A Simple Electrode Insulation and Channel Fabrication Technique for High-Electric Field Microfluidics

TL;DR

This paper presents a simple, robust electrode insulation method for high-voltage microfluidic applications, utilizing multi-dielectric layers to withstand electric fields up to 1MV/m, enabling advanced electrokinetic techniques.

Contribution

It introduces a novel multi-dielectric insulation technique that enhances electrode robustness and reduces defects in high-voltage microfluidic devices.

Findings

Insulation can withstand up to 1000 V across 10 μm channels.

Breakdown strength varies with sodium chloride concentration.
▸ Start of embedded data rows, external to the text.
-- ==== Sys2Proof/Laws/Bodies.lean ====
section
/-! SUPPORT. What each command's body touches: one equation for each, naming every field it may change. Everything an
equation does not name is unchanged. -/

namespace Sys2Proof.Machine

theorem clearMarks_eq (s : Save) : s.clearMarks = { s with slots := s.clearMarks.slots } := by
  unfold Save.clearMarks
  exact foldSlots_eq _ _ _

theorem emptyRecords_eq (s : Save) : s.emptyRecords = { s with slots := s.emptyRecords.slots } := by
  unfold Save.emptyRecords
  exact foldSlots_eq _ _ _

theorem statusQuery_eq (u : Ef24) :
    u.statusQuery = { u with
      command := u.statusQuery.command } := rfl

theorem tableRead_eq (u : Ef24) :
    u.tableRead = { u with
      command := u.tableRead.command } := by
  unfold Ef24.tableRead
  repeat' split
  all_goals rfl

theorem loadTable_eq (u : Ef24) :
    u.loadTable = { u with
      command := u.loadTable.command
      loader := u.loadTable.loader } := by
  unfold Ef24.loadTable
  repeat' split
  all_goals rfl

theorem loadAbort_eq (u : Ef24) :
    u.loadAbort = { u with
      command := u.loadAbort.command
      loader := u.loadAbort.loader
      events := u.loadAbort.events } := by
  unfold Ef24.loadAbort Ef24.respond
  rw [abortLoad_eq]

theorem actionRun_eq (u : Ef24) :
    u.actionRun = { u with
      command := u.actionRun.command
      romPort := u.actionRun.romPort
      sound := u.actionRun.sound
      rumble := u.actionRun.rumble
      events := u.actionRun.events
      save := { u.save with flags := u.actionRun.save.flags } } := by
  unfold Ef24.actionRun
  split
  · rfl
  · split
    · rfl
    · unfold Ef24.respond; rw [dispatch_eq]

theorem answerPlay_eq (u : Ef24) (x : PlayResult) :
    (u.answerPlay x) = { u with
      command := (u.answerPlay x).command } := by
  cases x <;> rfl

theorem cuePlay_eq (u : Ef24) :
    u.cuePlay = { u with
      command := u.cuePlay.command
      sound := u.cuePlay.sound
      rumble := u.cuePlay.rumble
      events := u.cuePlay.events } := by
  unfold Ef24.cuePlay
  split
  · rfl
  · split
    · rfl
    · dsimp only
      rw [answerPlay_eq, withSound_eq]

theorem voiceStop_eq (u : Ef24) :
    u.voiceStop = { u with
      command := u.voiceStop.command
      sound := u.voiceStop.sound
      rumble := u.voiceStop.rumble
      events := u.voiceStop.events } := by
  unfold Ef24.voiceStop Ef24.onVoice
  split
  · rfl
  · unfold Ef24.respond; rw [withSound_eq]

theorem soundStopAll_eq (u : Ef24) :
    u.soundStopAll = { u with
      command := u.soundStopAll.command
      sound := u.soundStopAll.sound
      rumble := u.soundStopAll.rumble
      events := u.soundStopAll.events } := by
  unfold Ef24.soundStopAll Ef24.silence Ef24.respond
  rw [withSound_eq]

theorem soundVolume_eq (u : Ef24) :
    u.soundVolume = { u with
      command := u.soundVolume.command
      sound := u.soundVolume.sound } := by
  unfold Ef24.soundVolume
  repeat' split
  all_goals rfl

theorem voiceStatus_eq (u : Ef24) :
    u.voiceStatus = { u with
      command := u.voiceStatus.command } := rfl

theorem answerStart_eq (u : Ef24) (x : Submission) :
    (u.answerStart x) = { u with
      command := (u.answerStart x).command } := by
  cases x with
  | started => rfl
  | queued => rfl
  | refused reason => cases reason <;> rfl

theorem rumbleStart_eq (u : Ef24) :
    u.rumbleStart = { u with
      command := u.rumbleStart.command
      rumble := u.rumbleStart.rumble
      events := u.rumbleStart.events } := by
  unfold Ef24.rumbleStart
  repeat' split
  all_goals first
    | rfl
    | rw [answerStart_eq, submitRumble_eq]

theorem rumbleCut_eq (u : Ef24) :
    u.rumbleCut = { u with
      command := u.rumbleCut.command
      rumble := u.rumbleCut.rumble
      events := u.rumbleCut.events } := by
  unfold Ef24.rumbleCut Ef24.removeRumble Ef24.respond
  rw [withRumble_eq]

theorem enableRumble_eq (u : Ef24) (on : Bool) :
    (u.enableRumble on) = { u with
      rumble := (u.enableRumble on).rumble
      events := (u.enableRumble on).events } := by
  unfold Ef24.enableRumble Ef24.removeRumble
  split
  · rfl
  · rw [withRumble_eq]

theorem rumbleEnable_eq (u : Ef24) :
    u.rumbleEnable = { u with
      command := u.rumbleEnable.command
      rumble := u.rumbleEnable.rumble
      events := u.rumbleEnable.events } := by
  unfold Ef24.rumbleEnable
  split
  · rfl
  · unfold Ef24.respond; rw [enableRumble_eq]

theorem rumbleLimits_eq (u : Ef24) :
    u.rumbleLimits = { u with
      command := u.rumbleLimits.command
      rumble := { u.rumble with guardStrength := u.rumbleLimits.rumble.guardStrength, heavyThreshold := u.rumbleLimits.rumble.heavyThreshold } } := by
  unfold Ef24.rumbleLimits
  repeat' split
  all_goals rfl

theorem rumbleStatus_eq (u : Ef24) :
    u.rumbleStatus = { u with
      command := u.rumbleStatus.command } := rfl

theorem saveFormat_eq (u : Ef24) :
    u.saveFormat = { u with
      command := u.saveFormat.command
      save := { u.save with slots := u.saveFormat.save.slots, volume := u.saveFormat.save.volume, sequencer := u.saveFormat.save.sequencer } } := by
  unfold Ef24.saveFormat
  split
  · rfl
  · split
    · rfl
    · split
      · rfl
      · split
        · rfl
        · unfold Ef24.onSave Ef24.respond
          dsimp only
          rw [clearMarks_eq]

theorem slotSeed_eq (u : Ef24) :
    u.slotSeed = { u with
      command := u.slotSeed.command
      save := { u.save with sequencer := u.slotSeed.save.sequencer } } := by
  unfold Ef24.slotSeed Ef24.withSlot
  repeat' split
  all_goals rfl

theorem slotCommit_eq (u : Ef24) :
    u.slotCommit = { u with
      command := u.slotCommit.command
      save := { u.save with guard := u.slotCommit.save.guard, sequencer := u.slotCommit.save.sequencer } } := by
  unfold Ef24.slotCommit Ef24.withSlot
  repeat' split
  all_goals first
    | rfl
    | (dsimp only; split <;> rfl)

theorem slotDiscard_eq (u : Ef24) :
    u.slotDiscard = { u with
      command := u.slotDiscard.command
      save := { u.save with slots := u.slotDiscard.save.slots, sequencer := u.slotDiscard.save.sequencer } } := by
  unfold Ef24.slotDiscard Ef24.withSlot
  repeat' split
  all_goals rfl

theorem slotVerify_eq (u : Ef24) :
    u.slotVerify = { u with
      command := u.slotVerify.command
      events := u.slotVerify.events
      save := { u.save with slots := u.slotVerify.save.slots, sequencer := u.slotVerify.save.sequencer } } := by
  unfold Ef24.slotVerify Ef24.withSlot
  repeat' split
  all_goals first
    | rfl
    | (dsimp only; split <;> rfl)

theorem slotInfo_eq (u : Ef24) :
    u.slotInfo = { u with
      command := u.slotInfo.command } := by
  unfold Ef24.slotInfo
  repeat' split
  all_goals rfl

theorem askFlags_eq (u : Ef24) (kind : FlagKind) (first count : Nat) (polarity : Bool) :
    (u.askFlags kind first count polarity) = { u with
      command := (u.askFlags kind first count polarity).command
      save := { u.save with flags := (u.askFlags kind first count polarity).save.flags } } := by
  unfold Ef24.askFlags
  repeat' split
  all_goals rfl
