/-- The lowest offender of the table a load fills. -/
theorem offender_iff (u : Ef24) (l : Load) (P : Nat → Prop)
    (hwindows : l.table = .windows → ∀ i, P i ↔ i < 16 ∧ u.windowOffends (u.windowsAfter l) l.first i = true)
    (hactions : l.table = .actions → ∀ i, P i ↔ i < 64 ∧ (Table.get (u.actionsAfter l) i ActionEntry.invalid).offends = true)
    (hcues : l.table = .cues → ∀ i, P i ↔
      i < 128 ∧ (Table.get (u.cuesAfter l) i CueEntry.empty).offends (Config.romWords u.romCode) = true)
    (hpatterns : l.table = .patterns → ∀ i, P i ↔ i < 32 ∧ (Table.get (u.headersAfter l) i Header.empty).offends = true)
    (hsteps : l.table = .steps → ∀ i, P i ↔ i < 512 ∧ (Table.get (u.stepsAfter l) i PatternStep.empty).offends = true)
    (hschedule : l.table = .schedule → ∀ i, P i ↔
      i < 16 ∧ (Table.get (u.scheduleAfter l) i ScheduleEntry.unused).offends = true) :
    (∀ n, u.offender l = some n ↔ P n ∧ ∀ m, P m → n ≤ m) ∧ (u.offender l = none ↔ ∀ m, ¬ P m) := by
  unfold Ef24.offender
  cases htable : l.table with
  | windows => simp only [hwindows htable]; exact lowestOffender_iff _ _ _ fun _ _ => Iff.rfl
  | actions => simp only [hactions htable]; exact lowestOffender_iff _ _ _ fun _ _ => Iff.rfl
  | cues => simp only [hcues htable]; exact lowestOffender_iff _ _ _ fun _ _ => Iff.rfl
  | patterns => simp only [hpatterns htable]; exact lowestOffender_iff _ _ _ fun _ _ => Iff.rfl
  | steps => simp only [hsteps htable]; exact lowestOffender_iff _ _ _ fun _ _ => Iff.rfl
  | schedule => simp only [hschedule htable]; exact lowestOffender_iff _ _ _ fun _ _ => Iff.rfl

/-! ## The fields of an image that is loaded (section 13.4) -/

theorem windowOfImage_eq (ws : List Word) :
    WindowEntry.ofImage ws =
      { base := (ws.getD 0 0).extractLsb' 8 8, kind := (ws.getD 0 0).extractLsb' 0 4,
        spanCode := (ws.getD 1 0).extractLsb' 0 8, target := (ws.getD 2 0).extractLsb' 0 13,
        bankSelect := (ws.getD 3 0).getLsbD 15, count := (ws.getD 3 0).extractLsb' 0 8, bank := 0 } := by
  unfold WindowEntry.ofImage imageWord
  simp only [ofNat_get]

theorem actionOfImage_eq (ws : List Word) :
    ActionEntry.ofImage ws =
      { kind := (ws.getD 0 0).extractLsb' 0 4, operandA := ws.getD 1 0, operandB := ws.getD 2 0, next := ws.getD 3 0 } := by
  unfold ActionEntry.ofImage imageWord
  simp only [ofNat_get]

theorem cueOfImage_eq (ws : List Word) :
    CueEntry.ofImage ws =
      { notify := (ws.getD 0 0).getLsbD 11, priority := (ws.getD 0 0).extractLsb' 8 3,
        volume := (ws.getD 0 0).extractLsb' 4 4, format := (ws.getD 0 0).extractLsb' 0 3,
        linked := (ws.getD 1 0).extractLsb' 0 8, start := (ws.getD 1 0).extractLsb' 8 8 ++ ws.getD 2 0,
        length := (ws.getD 3 0).extractLsb' 0 8 ++ ws.getD 4 0, loopNone := (ws.getD 5 0).getLsbD 15,
        loopStart := (ws.getD 5 0).extractLsb' 0 8 ++ ws.getD 6 0, rate := ws.getD 7 0 } := by
  unfold CueEntry.ofImage imageWord
  simp only [ofNat_get]
  simp only [get_toNat, ofNat_twoWords]
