-- ==== Sys2Proof/Machine/Dispatch.lean ====
section
/-! DEFINITION. Which meaning each instruction has. -/

namespace Sys2Proof.Machine

/-- The meaning of an instruction in a state. -/
def exec (i : Instr) (s : State) : Host.Outcome State Fault Refusal :=
  match i with
  | .frameShort target command payload crc => Sys2Proof.Machine.execFrameShort target command payload crc s
  | .frameLong target command payload crc => Sys2Proof.Machine.execFrameLong target command payload crc s
  | .skip1 m => Sys2Proof.Machine.execSkip1 m s
  | .lookup m => Sys2Proof.Machine.execLookup m s
  | .new command framing target payload => Sys2Proof.Machine.execNew command framing target payload s
  | .encode p => Sys2Proof.Machine.execEncode p s
  | .feed chunk => Sys2Proof.Machine.execFeed chunk s
  | .reset => Sys2Proof.Machine.execReset s

end Sys2Proof.Machine
end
Effective adhesion technique improves channel sealing.

Abstract

A simple and robust electrode insulation technique that can withstand a voltage as high as $\mathrm{1000~V}$, which is equivalent to an electric field strength of $\sim 1MV/m$ across a $\mathrm{10~\mu m}$ channel filled with an electrolyte of conductivity $\sim 0.1~S/m$, i.e., higher than sea water's conductivity, is introduced. A multi-dielectric layers approach is adopted to fabricate the blocked electrodes, which helps reduce the number of material defects. Dielectric insulation with an exceptional breakdown electric field strength for an electrolyte confined between electrodes can have a wide range of applications in microfluidics, like high electric field strength-based dielectrophoresis. The voltage-current characteristics are studied for various concentrations of sodium chloride solution to estimate the insulation strength of the proposed materials, and the breakdown strength is calculated at the point where the electrical insulation failed. A detailed adhesion technique is also demonstrated, which will reduce the ambiguity around the fabrication of a sealed channel using SU-8.